Hi Eric
Congrats on your first smoke! WRT the smokey flavour, the point of reference should be what you like

Couple of pointers, first off, always, always go to 200F or further with pork shoulder if you want it to be tender enough to pull. Any less and the collagen doesn't break down enough to allow the meat to fall apart. It looks to me like the lower half of your joint was ready to pull but the top half needed longer. I've gone as far as 212F before (accidentally) and it was the best pulled pork I've ever made.
Smoke ring - whilst pleasant, and a good sign the smoke has penetrated the meat well, it isn't everything and the proof is in the eating!
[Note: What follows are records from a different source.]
/-- Marks, reads by number, sealing, flushes, NOR failures, commits, erasure of the ring and the image confirmation have their effects. Each clause
names one command, what it asks of the state and the operands, and the next state. -/
def Obligations.CaskCommandsComplete : Prop :=
  (∀ (s : State) (value : Word), s.isOn .aux = true → exec (.cskMark value) s = .next (s.cskMark value.toNat)) ∧
  (∀ (s : State) (seq : Word), s.isOn .aux = true → exec (.cskRdSeq seq) s = .next (s.cskRdSeq seq.toNat)) ∧
  (∀ (s : State) (seq : Nat) (k : Kiln), s.active = some k →
    exec (.recordSeal seq) s = .next (
      { s with cask := s.cask.setBuf k ((s.cask.buf k).map fun e => if e.record.seq = seq then { e with record := { e.record with sealed := true } } else e) })) ∧
  (∀ (s : State) (k : Kiln) (r : CaskRec), s.active = some k → s.flag (.csk .commitStatusBusy) = false → s.flag (.csk .statusNorFailed) = false →
    lowestRec (((s.cask.buf k).filter fun e => e.record.sealed && e.framed && !e.inNor && s.norTakes e.record).map (·.record)) = some r →
    exec .caskFlush s = .next (
      ((s.norWrite r).markInNor k r.seq).lossEnd.served (if decide (r.severity < 2) && decide (s.unwritten < 384) then 0 else 4))) ∧
  (∀ (s : State) (sector : Nat) (retryOk : Bool) (bad : List Nat) (t : State) (sp : Nat), s.isOn .aux = true → retryOk = false →
    s.flag (.csk .statusNorFailed) = false → s.cask.failRow = [] → t = ({ s with cask := { s.cask with failRow := [sector] } } : State) →
    t.cask.freeSpare = some sp →
    exec (.norWriteFail sector retryOk bad) s = .next (
      (({ t with cask := { t.cask with retired := t.cask.retired.set sector sp }.storeHdr } : State).dropBad sector bad).post 0x08 0x02 1 (sector + 256 * sp))) ∧
  (∀ (s : State), s.isOn .aux = true → exec .norTimeout s = .next (s.norFail)) ∧
  (∀ (s : State), s.isOn .aux = true → s.flag (.csk .commitStatusBusy) = false → exec .cskCommit s = .next (s.commitCsk)) ∧
  (∀ (s : State), s.isOn .aux = true → s.flag (.csk .commitStatusBusy) = true → 0xF ∉ s.heldCommits →
    exec .cskCommit s = .next ({ s with heldCommits := s.heldCommits ++ [0xF] })) ∧
  (∀ (s : State), s.flag (.csk .commitStatusBusy) = true →
    exec .caskRingErase s = .next (
      (({ s with cask := { s.cask with circ := [], circHead := 0, torn := [], hdrSectors := s.circSectors }.storeHdr } : State).setF (.csk .commitStatusBusy) 0 0).post 0x08 0x05 1 s.circSectors)) ∧
  (∀ (s : State) (k : Kiln), s.kilnActs = true → s.active = some k → s.imageOf k < 2 → s.imgState (s.imageOf k) = 1 →
    exec (.imageConfirmTimer k) s = .next ((s.setImgState (s.imageOf k) 2).post 0x0B 3 0 ((s.setImgState (s.imageOf k) 2).imageOf k))) ∧
  (∀ (s : State) (k : Kiln), s.kilnActs = true → s.shownHealthy k = true → s.imageOf k < 2 → s.imgState (s.imageOf k) = 1 →
    exec (.imageConfirmTimer k) s = .next ((s.setImgState (s.imageOf k) 2).post 0x0B 3 0 ((s.setImgState (s.imageOf k) 2).imageOf k)))

/-- Power loss and return, input limits, and each step of a planned or surprising removal have their effects. Each clause names one command, what it
asks of the state and the operands, and the next state. -/
def Obligations.InputAndRemovalCommandsComplete : Prop :=
  (∀ (s : State), s.isOn .aux = true → exec .pwrLoss s = .next ((s.abandonImage.powerFlush.powerEvent 3 2 0).mainOpen)) ∧
  (∀ (s : State), s.isOn .aux = true → s.cask.stopped = true →
    exec .powerReturn s = .next (({ s with cask := { s.cask with stopped := false } } : State).setF (.mod .pwrStatusPwrLoss) 0 1)) ∧
  (∀ (s : State) (volt : Nat), s.isOn .aux = true → (3800 ≤ volt ∧ volt < 4000) → s.flag (.mod .pwrStatusInputLow) = false →
    exec (.inputLow volt) s = .next ((s.setF (.mod .pwrStatusInputLow) 0 1).powerEvent 1 1 volt)) ∧
  (∀ (s : State) (volt : Nat), s.isOn .aux = true → 6000 < volt → s.flag (.mod .pwrStatusInputHigh) = false →
    exec (.inputHigh volt) s = .next ((s.setF (.mod .pwrStatusInputHigh) 0 1).powerEvent 2 1 (volt % 2 ^ 16))) ∧
  (∀ (s : State), s.isOn .aux = true → exec .inputTrip s = .next (((s.setF (.mod .pwrStatusOvTrip) 0 1).powerEvent 3 2 1).mainOpen)) ∧
  (∀ (s : State), exec .removeReqPin s = .next (s.startRemoval 0)) ∧
  (∀ (s : State), exec .modRemoveWrite s = .next (s.startRemoval 1)) ∧
  (∀ (s : State), s.kilnActs = true → s.getF (.mod .removePhase) = 2 →
    exec .removalSyncEnd s = .next (
      ((List.range 12).foldl (fun s k => if s.isOn (.opt k) then s.portPark k 1 else s) ((((s.removeAt 3).setModState .removing).sendSummary).sendStatus)).iodOff.mainRelease)) ∧
  (∀ (s : State) (t : State), s.kilnActs = true → s.getF (.mod .removePhase) = 4 → s.flag (.drv .statusHotN) = false →
    t = (s.commandDrive (allValves openCode) 0 3).removeAt 5 →
    exec .removeReady s = .next (((t.powerEvent 5 0 (t.getF (.mod .removeSource))).sendStatus).indicate .steadyBlue)) ∧
  (∀ (s : State), s.isOn .aux = true → s.flag (.mod .pwrStatusSeated) = true →
    exec .surpriseRemoval s = .next (((s.setF (.mod .pwrStatusSeated) 0 0).powerEvent 6 2 0).abandonImage.powerFlush)) ∧
  (∀ (s : State), s.isOn .aux = true → s.flag (.mod .pwrStatusSeated) = false →
    exec .seatedReturn s = .next (
      ({ s with cask := { s.cask with stopped := s.cask.stopped && s.getF (.mod .pwrStatusMain) == 3 } } : State).setF (.mod .pwrStatusSeated) 0 1))
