-- ==== Sys2Proof/Laws/State.lean ====
section
/-!
SUPPORT. The laws of register fields: no two fields share a key, a field reads what was written to it last, cut to its width,
and a write to one field leaves every other field and every other part of the state as it was.
-/

namespace Sys2Proof.Machine

/-! ### Keys -/

theorem ModFld.ctorIdx_lt (f : ModFld) : f.ctorIdx < 256 := by cases f <;> decide
theorem GrbFld.ctorIdx_lt (f : GrbFld) : f.ctorIdx < 256 := by cases f <;> decide
theorem StgFld.ctorIdx_lt (f : StgFld) : f.ctorIdx < 256 := by cases f <;> decide
theorem WiqFld.ctorIdx_lt (f : WiqFld) : f.ctorIdx < 256 := by cases f <;> decide
theorem MemFld.ctorIdx_lt (f : MemFld) : f.ctorIdx < 256 := by cases f <;> decide
theorem MilFld.ctorIdx_lt (f : MilFld) : f.ctorIdx < 256 := by cases f <;> decide
theorem IxfFld.ctorIdx_lt (f : IxfFld) : f.ctorIdx < 256 := by cases f <;> decide
theorem PtnFld.ctorIdx_lt (f : PtnFld) : f.ctorIdx < 256 := by cases f <;> decide
theorem ThlFld.ctorIdx_lt (f : ThlFld) : f.ctorIdx < 256 := by cases f <;> decide
theorem KlnFld.ctorIdx_lt (f : KlnFld) : f.ctorIdx < 256 := by cases f <;> decide
theorem CleFld.ctorIdx_lt (f : CleFld) : f.ctorIdx < 256 := by cases f <;> decide
theorem DrvFld.ctorIdx_lt (f : DrvFld) : f.ctorIdx < 256 := by cases f <;> decide
theorem RowFld.ctorIdx_lt (f : RowFld) : f.ctorIdx < 256 := by cases f <;> decide
theorem CskFld.ctorIdx_lt (f : CskFld) : f.ctorIdx < 256 := by cases f <;> decide
theorem BstFld.ctorIdx_lt (f : BstFld) : f.ctorIdx < 256 := by cases f <;> decide
theorem SecFld.ctorIdx_lt (f : SecFld) : f.ctorIdx < 256 := by cases f <;> decide
theorem CluFld.ctorIdx_lt (f : CluFld) : f.ctorIdx < 256 := by cases f <;> decide

theorem ModFld.ctorIdx_inj {f g : ModFld} (h : f.ctorIdx = g.ctorIdx) : f = g := by
  rw [← ModFld.ofNat_ctorIdx f, ← ModFld.ofNat_ctorIdx g, h]
theorem GrbFld.ctorIdx_inj {f g : GrbFld} (h : f.ctorIdx = g.ctorIdx) : f = g := by
  rw [← GrbFld.ofNat_ctorIdx f, ← GrbFld.ofNat_ctorIdx g, h]
theorem StgFld.ctorIdx_inj {f g : StgFld} (h : f.ctorIdx = g.ctorIdx) : f = g := by
  rw [← StgFld.ofNat_ctorIdx f, ← StgFld.ofNat_ctorIdx g, h]
theorem WiqFld.ctorIdx_inj {f g : WiqFld} (h : f.ctorIdx = g.ctorIdx) : f = g := by
  rw [← WiqFld.ofNat_ctorIdx f, ← WiqFld.ofNat_ctorIdx g, h]
theorem MemFld.ctorIdx_inj {f g : MemFld} (h : f.ctorIdx = g.ctorIdx) : f = g := by
  rw [← MemFld.ofNat_ctorIdx f, ← MemFld.ofNat_ctorIdx g, h]
theorem MilFld.ctorIdx_inj {f g : MilFld} (h : f.ctorIdx = g.ctorIdx) : f = g := by
  rw [← MilFld.ofNat_ctorIdx f, ← MilFld.ofNat_ctorIdx g, h]
theorem IxfFld.ctorIdx_inj {f g : IxfFld} (h : f.ctorIdx = g.ctorIdx) : f = g := by
  rw [← IxfFld.ofNat_ctorIdx f, ← IxfFld.ofNat_ctorIdx g, h]
theorem PtnFld.ctorIdx_inj {f g : PtnFld} (h : f.ctorIdx = g.ctorIdx) : f = g := by
  rw [← PtnFld.ofNat_ctorIdx f, ← PtnFld.ofNat_ctorIdx g, h]
theorem ThlFld.ctorIdx_inj {f g : ThlFld} (h : f.ctorIdx = g.ctorIdx) : f = g := by
  rw [← ThlFld.ofNat_ctorIdx f, ← ThlFld.ofNat_ctorIdx g, h]
theorem KlnFld.ctorIdx_inj {f g : KlnFld} (h : f.ctorIdx = g.ctorIdx) : f = g := by
  rw [← KlnFld.ofNat_ctorIdx f, ← KlnFld.ofNat_ctorIdx g, h]
theorem CleFld.ctorIdx_inj {f g : CleFld} (h : f.ctorIdx = g.ctorIdx) : f = g := by
  rw [← CleFld.ofNat_ctorIdx f, ← CleFld.ofNat_ctorIdx g, h]
theorem DrvFld.ctorIdx_inj {f g : DrvFld} (h : f.ctorIdx = g.ctorIdx) : f = g := by
  rw [← DrvFld.ofNat_ctorIdx f, ← DrvFld.ofNat_ctorIdx g, h]
theorem RowFld.ctorIdx_inj {f g : RowFld} (h : f.ctorIdx = g.ctorIdx) : f = g := by
  rw [← RowFld.ofNat_ctorIdx f, ← RowFld.ofNat_ctorIdx g, h]
theorem CskFld.ctorIdx_inj {f g : CskFld} (h : f.ctorIdx = g.ctorIdx) : f = g := by
  rw [← CskFld.ofNat_ctorIdx f, ← CskFld.ofNat_ctorIdx g, h]
theorem BstFld.ctorIdx_inj {f g : BstFld} (h : f.ctorIdx = g.ctorIdx) : f = g := by
  rw [← BstFld.ofNat_ctorIdx f, ← BstFld.ofNat_ctorIdx g, h]
theorem SecFld.ctorIdx_inj {f g : SecFld} (h : f.ctorIdx = g.ctorIdx) : f = g := by
  rw [← SecFld.ofNat_ctorIdx f, ← SecFld.ofNat_ctorIdx g, h]
theorem CluFld.ctorIdx_inj {f g : CluFld} (h : f.ctorIdx = g.ctorIdx) : f = g := by
  rw [← CluFld.ofNat_ctorIdx f, ← CluFld.ofNat_ctorIdx g, h]

/-- The number of a field's block. -/
def Fld.blockNo (f : Fld) : Nat := f.code / 256

theorem Fld.code_lt (f : Fld) : f.code < 8192 := by
  cases f with
  | mod x => have := x.ctorIdx_lt; simp only [Fld.code]; omega
  | grb x => have := x.ctorIdx_lt; simp only [Fld.code]; omega
  | stg x => have := x.ctorIdx_lt; simp only [Fld.code]; omega
  | wiq x => have := x.ctorIdx_lt; simp only [Fld.code]; omega
  | mem x => have := x.ctorIdx_lt; simp only [Fld.code]; omega
  | mil x => have := x.ctorIdx_lt; simp only [Fld.code]; omega
  | ixf x => have := x.ctorIdx_lt; simp only [Fld.code]; omega
  | ptn x => have := x.ctorIdx_lt; simp only [Fld.code]; omega
  | thl x => have := x.ctorIdx_lt; simp only [Fld.code]; omega
  | kln x => have := x.ctorIdx_lt; simp only [Fld.code]; omega
  | cle x => have := x.ctorIdx_lt; simp only [Fld.code]; omega
  | drv x => have := x.ctorIdx_lt; simp only [Fld.code]; omega
  | row x => have := x.ctorIdx_lt; simp only [Fld.code]; omega
  | csk x => have := x.ctorIdx_lt; simp only [Fld.code]; omega
  | bst x => have := x.ctorIdx_lt; simp only [Fld.code]; omega
  | sec x => have := x.ctorIdx_lt; simp only [Fld.code]; omega
  | clu x => have := x.ctorIdx_lt; simp only [Fld.code]; omega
It does make me wonder whether charcoal aids the process of creating the smoke ring at all?
Leftovers - if you chuck it in a pan with some thin sauce (like NC vinegar sauce) you might be able to get it to the point of being able to pull. If you don't have / like the NC sauce, a little apple juice or cider works well too.
Some ideas for pulled pork leftovers (no good for slices though):
-Top pizzas off with it (best added hot post-cooking)
-Plate of pork with mac n cheese
-Baked potato topping with beans
-Yet more sandwiches
Finally, you mentioned probes. If you are gonna get into this, you essentially have a couple of options - buy a cheapo probe for about £20, and struggle along, or splash £40 (amazon) on a Maverick. Being able to monitor the temps, indoors, without touching the smoker, makes smoking more pleasant, easier, reduces cook times and gives better end results. Well worth it if you ask me.